Franciszek o fetyszu, od którego można uwolnić się tylko w jeden sposób

Fot. Grzegorz Gałązka / galazka.deon.pl
PAP / pk

Papież Franciszek podczas środowej audiencji generalnej w Watykanie zbyt duże przywiązanie do rzeczy porównał do fetyszu, od którego nie mogli się uwolnić nawet ubodzy mnisi. - Skąpstwo to choroba serca, a nie portfela - powiedział papież i dodał, że bogactwo nie jest grzechem, ale wiąże się z odpowiedzialnością.

W kolejnej katechezie na temat wad i cnót papież podkreślił, że skąpstwo uniemożliwia człowiekowi hojność.

DEON.PL POLECA

Jak zaznaczył, wada ta nie ma nic wspólnego ze stanem konta bankowego. - To choroba serca, a nie portfela - dodał.

Franciszek odnotował, że ogarniała ona także mnichów, którzy "zrezygnowawszy z wielkiego dziedzictwa, w samotności swojej celi byli przywiązani do przedmiotów - nie pożyczali ich, nie dzielili się nimi i nie byli gotowi ich podarować".

Fetysz, od którego nie można się oderwać

- Przedmioty te stawały się dla nich rodzajem fetyszu, od którego nie można było się oderwać - stwierdził papież.

Wyjaśnił, że "jako lekarstwo na tę chorobę mnisi zaproponowali drastyczną, ale skuteczną metodę - rozważanie o śmierci. Niezależnie od tego, ile zgromadzimy dóbr, pewne jest, że nie zmieszczą się one w trumnie".

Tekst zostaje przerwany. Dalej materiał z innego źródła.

/-- What a word does in one thread with bytes of a context; it traps HOMEDOWN where one of them is homed on a die that is out of
service (R361). -/
def State.onLive (s : State) (g : Group) (tid : Nat) (c : Ctx) (l : List (Nat × Nat)) (f : State → State) : State :=
  match s.downIn c l with
  | some va => s.trap g tid (homeDown (BitVec.ofNat 64 va) false)
  | none => f (match s.team? g.team with | some tm => s.meetSpans (tm.agent tid) c l | none => s)

/-! ### CRSV (R163) -/

/-- Takes the first free page for page index j at layer l. -/
def State.takePage (s : State) (c : Ctx) (l j : Nat) : Option (Ctx × State) :=
  match s.cNat c c.free 8, s.ctxLayer c l with
  | some next, some (t, _) =>
      let key := s.pageKey c c.free
      match s.cWrite c (c.countAt c.free 0) (List.replicate 64 0) with
      | some s =>
          let s := { s with pageMarks := s.pageMarks.filter (·.page ≠ key) }
          (s.cWrite c (t + 8 * j) (bytesLE 8 (2 ^ 63 + c.free / 2 ^ 8 % 2 ^ 40 * 2 ^ 8))).map fun s =>
            ({ c with free := next, count := c.count - 1 }, s)
      | none => none
  | _, _ => none

/-- Takes a page for page index j at each layer. -/
def State.takePages (s : State) (c : Ctx) (j : Nat) : Nat → Nat → Option (Ctx × State)
  | 0, _ => some (c, s)
  | n + 1, l =>
      match s.takePage c l j with
      | some (c, s) => s.takePages c j n (l + 1)
      | none => none

/-- The pages of the free list. -/
def State.freePages (s : State) (c : Ctx) : Nat → Nat → List Nat
  | 0, _ => []
  | n + 1, p => p :: s.freePages c n (((s.cNat c p 8)).getD 0)

/-- What taking a page for page index j at each layer reads and writes. -/
def State.takeSpans (s : State) (c : Ctx) (j : Nat) : List (Nat × Nat) :=
  (s.freePages c c.layers c.free).zipIdx.flatMap fun x => (x.1, 8) :: (c.countAt x.1 0, 64) :: s.entrySpans c x.2 j

/-- CRSV in one thread. -/
def State.crsvOne (d a : Code) (trap : Bool) (pd : P3) (n : BitVec 5) (s : State) (g : Group) (tid : Nat) : State :=
  s.withCtx g tid a true fun s _ th _ c =>
    let p := c.tail
    let j := (p + 15) / 16
    let new := 16 * j < p + n.toNat
    if p + n.toNat > c.maxpos ∨ c.count < (if new then c.layers else 0) then
      if trap then s.trap g tid (badAt .nopage 0 (BitVec.ofNat 64 c.addr))
      else s.results g tid .wc { regs := th.dst32 d 0xFFFFFFFF false, preds := [(pd.toNat, false)], flags := 0 } none
    else
      let l := if new then s.takeSpans c j else []
      s.onLive g tid c l fun s => s.orBroken g tid c ((if new then s.takePages c j c.layers 0 else some (c, s)).map fun (c, s) =>
        ((s.touchSpans c l).ctxPut { c with tail := p + n.toNat }).results g tid .wc
          { regs := th.dst32 d (BitVec.ofNat 32 p) false, preds := [(pd.toNat, true)], flags := 0 } none)

/-- Meaning of CRSV: ascending slots, each served at the home. -/
def execCrsv (d a : Code) (trap : Bool) (pd : P3) (n : BitVec 5) (m : Mods) (s : State) : Host.Outcome State Fault Refusal :=
  .next (eachLane m (State.crsvOne d a trap pd n) s)

/-! ### CWKV and CPUB (R164, R165) -/

/-- Sets or clears the bitmap bit of position p at a layer. -/
def State.ctxBit (s : State) (c : Ctx) (l p : Nat) (on : Bool) : Option State :=
  match s.ctxLayer c l with
  | some (_, b) =>
      match s.cNat c (b + p / 8) 1 with
      | some x =>
          let k := 2 ^ (p % 8)
          s.cWrite c (b + p / 8) [BitVec.ofNat 8 (x - x / k % 2 * k + on.toNat * k)]
      | none => none
  | none => none

/-- Whether position p is published at a layer. -/
def State.published (s : State) (c : Ctx) (l p : Nat) : Bool :=
  match s.ctxLayer c l with
  | some (_, b) => ((s.cNat c (b + p / 8) 1).getD 0) / 2 ^ (p % 8) % 2 == 1
  | none => false

/-- Writes the signatures of heads h onwards of a complete position. -/
def State.writeSigs (s : State) (c : Ctx) (l page r : Nat) : Nat → Nat → Option State
  | 0, _ => some s
  | n + 1, h =>
      match s.cRead c (c.keyAt page r h 0) (2 * c.hdim) with
      | some b =>
          match s.cWrite c (c.sigAt page r h) (bytesLE 8 (c.signature l h (halfwords c.hdim b)).toNat) with
          | some s => s.writeSigs c l page r n (h + 1)
          | none => none
      | none => none

/-- One element pair at its page: elements, write count, and at the last pair the signatures and a requested publish. -/
def State.writePair (s : State) (c : Ctx) (l p page tid : Nat) (kv : DWord) : Option State :=
  let r := p % 16
  let h := 2 * tid / c.hdim
  let i := 2 * tid % c.hdim
  let at' := c.keyAt page r h i
  match s.cWrite c at' (bytesLE 4 (kv.toNat % 2 ^ 32)) with
  | none => none
  | some s =>
      match s.cWrite c (at' + 32 * c.elems) (bytesLE 4 (kv.toNat / 2 ^ 32)), s.cNat c (c.countAt page r) 4 with
      | some s, some n =>
          match s.cWrite c (c.countAt page r) (bytesLE 4 (n + 1)) with
          | none => none
          | some s =>
              if (n + 1) % 2 ^ 16 = c.elems / 2 then
                match s.writeSigs c l page r c.heads 0 with
                | some s => if n / 2 ^ 16 % 2 = 1 then s.ctxBit c l p true else some s
                | none => none
              else some s
      | _, _ => none

/-- What writing an element pair of a thread reads and writes: the pair and the write count, and at the last pair the keys and
signatures, with the publish bit where a publish is requested. -/
def State.pairSpans (s : State) (c : Ctx) (l p page tid : Nat) : List (Nat × Nat) :=
  let r := p % 16
  let at' := c.keyAt page r (2 * tid / c.hdim) (2 * tid % c.hdim)
  let n := (s.cNat c (c.countAt page r) 4).getD 0
  [(at', 4), (at' + 32 * c.elems, 4), (c.countAt page r, 4)]
    ++ (if (n + 1) % 2 ^ 16 = c.elems / 2 then
          [(c.keyAt page r 0 0, 2 * c.elems), (c.sigAt page r 0, 8 * c.heads)] ++ (if n / 2 ^ 16 % 2 = 1 then s.bitSpans c l p 1 else [])
        else [])

/-- CWKV in one thread. -/
def State.cwkvOne (d a b : Code) (s : State) (g : Group) (tid : Nat) : State :=
  s.withCtx g tid a false fun s _ th e c =>
    let w := e.rd32 th d 6
    let l := posLayer w
    let p := posOf w
    if c.layers ≤ l then s.trap g tid (c.bad 6)
    else if c.elems / 2 ≤ tid then s.trap g tid (c.bad 8)
    else if c.tail ≤ p then s.trap g tid (c.bad 7)
    else s.onLive g tid c (s.entrySpans c l (p / 16)) fun s =>
      match s.ctxPage c l (p / 16) with
      | none => s.trap g tid (c.bad 7)
      | some page =>
          let key := s.pageKey c page
          let mark := p % 16 * 1024 + tid
          let spans := s.pairSpans c l p page tid
          s.onLive g tid c spans fun s =>
          if mark ∈ s.marksOf key then s.trap g tid (c.bad 9)
          else
            s.orBroken g tid c ((s.writePair c l p page tid (e.rd64 th b 2)).map fun s =>
              let s := s.touchSpans c (s.entrySpans c l (p / 16) ++ spans)
              ({ s with pageMarks := put (·.page) { page := key, marks := mark :: s.marksOf key } s.pageMarks }).results g tid
                .wc Out.none none)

- Oto bezsens tej wady: związek posiadania, jaki budujemy z rzeczami jest tylko pozorny, bo nie jesteśmy panami świata. Ta Ziemia, którą kochamy, tak naprawę nie jest nasza, a my poruszamy się po niej jako cudzoziemcy i pielgrzymi. Te proste rozważania pozwalają nam uzmysłowić sobie szaleństwo skąpstwa, ale także jego bardziej ukryte powody. Jest ono próbą odpędzenia strachu przed śmiercią - tłumaczył Franciszek.

Bogactwo nie jest grzechem, ale że wiąże się z odpowiedzialnością

"Możemy - dodał - być panami rzeczy, które posiadamy, ale często to one w końcu biorą nas w posiadanie".

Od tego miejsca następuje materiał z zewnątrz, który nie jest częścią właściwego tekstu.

/-- Reads the task record of a thread that brings one. -/
def State.readTask (s : State) (ag : Agent) (va : Option DWord) : State × Except Bad (Option (List Byte × DWord)) :=
  match va with
  | none => (s, .ok none)
  | some va =>
      match s.readStruct ag va.toNat 64 64 with
      | (s, .error x) => (s, .error x)
      | (s, .ok r) => (s, .ok (some (r, va)))

/-- The checks of the length register of an XCOPY (R312). -/
def copyLenBad (w : Nat) : Option Bad :=
  let conv := w / 2 ^ 28
  let n := w % 2 ^ 17
  if 4 < conv ∨ w / 2 ^ 17 % 2 ^ 11 ≠ 0 then some (bad .scope 15)
  else if 65536 < n ∨ n % (if conv = 1 ∨ conv = 2 then 8 else 4) ≠ 0 then some (bad .scope 14)
  else none

/-- One thread's part of an XCOPY; `lead` is the slot that brings the task record where the word has TASK. The length register is
judged first (R312), then the alignments, then the ranges under R128, the record last (log 36). -/
def State.xcopyPart (d a b : Code) (shadow : Bool) (lead : Option Nat) (g : Group) (s : State) (tid : Nat) :
    State × Except Bad Part :=
  match s.team? g.team, s.thread? g.team tid with
  | some tm, some th =>
      let e := s.env tm
      let ag := tm.engine tid
      let w := (e.rd32 th b 4).toNat
      let conv := w / 2 ^ 28
      let n := w % 2 ^ 17
      let src := (e.rd64 th a 0).toNat
      let dst := (e.rd64 th d 2).toNat
      let m := convLen conv n
      let va := if lead = some tid then some (e.copyTask th b) else none
      let recBad := va.bind fun va => misaligned va.toNat 64 false
      match copyLenBad w with
      | some x => (s, .error x)
      | none =>
          if n = 0 then
            match s.readTask ag va with
            | (s, .error x) => (s, .error x)
            | (s, .ok t) => (s, .ok { Part.empty with task := t })
          else
            match (misaligned src 4 false).or ((misaligned dst 4 true).or recBad) with
            | some x => (s, .error x)
            | none =>
                let x := s.boundRange ag dst m
                if shadow ∧ x.isNone then
                  (s, .error { cause := .scope, detail := 18, write := true, addr := BitVec.ofNat 64 dst })
                else
                  match s.range ag src n .read with
                  | (s, .error x) => (s, .error x)
                  | (s, .ok (from', p1)) =>
                      match s.range ag dst m .claim with
                      | (s, .error x) => (s, .error x)
                      | (s, .ok (to', p2)) =>
                          let to' := if shadow then shadowSegs to' else to'
                          match if shadow then s.downAt dst to' else none with
                          | some va => (s, .error { cause := .homedown, detail := 0, write := true, addr := BitVec.ofNat 64 va })
                          | none =>
                              match s.readTask ag va with
                              | (s, .error x) => (s, .error x)
                              | (s, .ok t) =>
                                  (s.dirtied p2, .ok
                                    { runs := [{ tid := tid, src := from', dst := to', dstPins := p2, conv := conv }], signals := []
                                      shadows := if shadow then (x.map (·.id)).toList else [], pins := p1 ++ p2, pred := none
                                      task := t })
  | _, _ => (s, .ok Part.empty)

/-- The task record that a thread of an XCOPY brings though its own part traps. -/
def State.xcopyTask (b : Code) (lead : Option Nat) (g : Group) (s : State) (tid : Nat) :
    State × Except Bad (Option (List Byte × DWord)) :=
  match s.team? g.team, s.thread? g.team tid with
  | some tm, some th => s.readTask (tm.engine tid) (if lead = some tid then some ((s.env tm).copyTask th b) else none)
  | _, _ => (s, .ok none)

/-- Meaning of XCOPY. -/
def execXcopy (d a b : Code) (sc : Scope) (m : Mods) (s : State) : Host.Outcome State Fault Refusal :=
  .next (engWord (fun s g =>
    let e := modEng m
    let who := s.present g
    let lead := if e.task then who.head? else none
    s.accept g e sc (State.xcopyPart d a b e.shadow lead g) (State.xcopyTask b lead g) who) s)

Przypomniał, że Ewangelia nie uczy, iż bogactwo jest grzechem, ale że wiąże się z odpowiedzialnością.

Stwierdził też, że zachowanie złodziei jest "naganne", ale jednocześnie "może być zbawienną przestrogą" przed skąpstwem.

Zwracając się do Polaków papież powiedział: "Ku wolności wyswobodził nas Chrystus i zachęca nas do życia w wolności. Do życia z sercem wolnym od tego co przyziemne, czyli tego co niszczy relacje z bliźnimi i z Panem Bogiem".

- Przyjmijcie z otwartym sercem dar Chrystusowej wolności! - zachęcił Franciszek.

Źródło: PAP / pk

Tworzymy DEON.pl dla Ciebie
Tu możesz nas wesprzeć.

Skomentuj artykuł

Franciszek o fetyszu, od którego można uwolnić się tylko w jeden sposób
Komentarze (4)
AS
~A Szczawiński
24 stycznia 2024, 22:39
Nie wiem, dlaczego znów oberwało się osobom duchownym, mnichom. To takie przykre, Franciszkowe.
AC
~A C
25 stycznia 2024, 19:18
No ciekawe, dlaczego. Pewnie dlatego, że są biedni, jeżdżą autobusem, a papież się znowu na nich uwziął.
AA
~Anonym Anonym
27 stycznia 2024, 07:54
Jestem osoba swiecka i przyjmuje to rozwazanie personalnie, rodzinnie i tez wspolnotowo. Widze wielu braci i siostr wokol ktorzy sa zwiazani chciwoscia i jakze trudno jest im podzielic sie czym kolwiek. Dziekuje papiezowi Franciszkowi za to pouczenie- dokladnie tak, to jest choroba serca. Pozdrawiam
:I
~:) ITD.
24 stycznia 2024, 12:33
BRAWO PAPIEŻ FRANCISZEK !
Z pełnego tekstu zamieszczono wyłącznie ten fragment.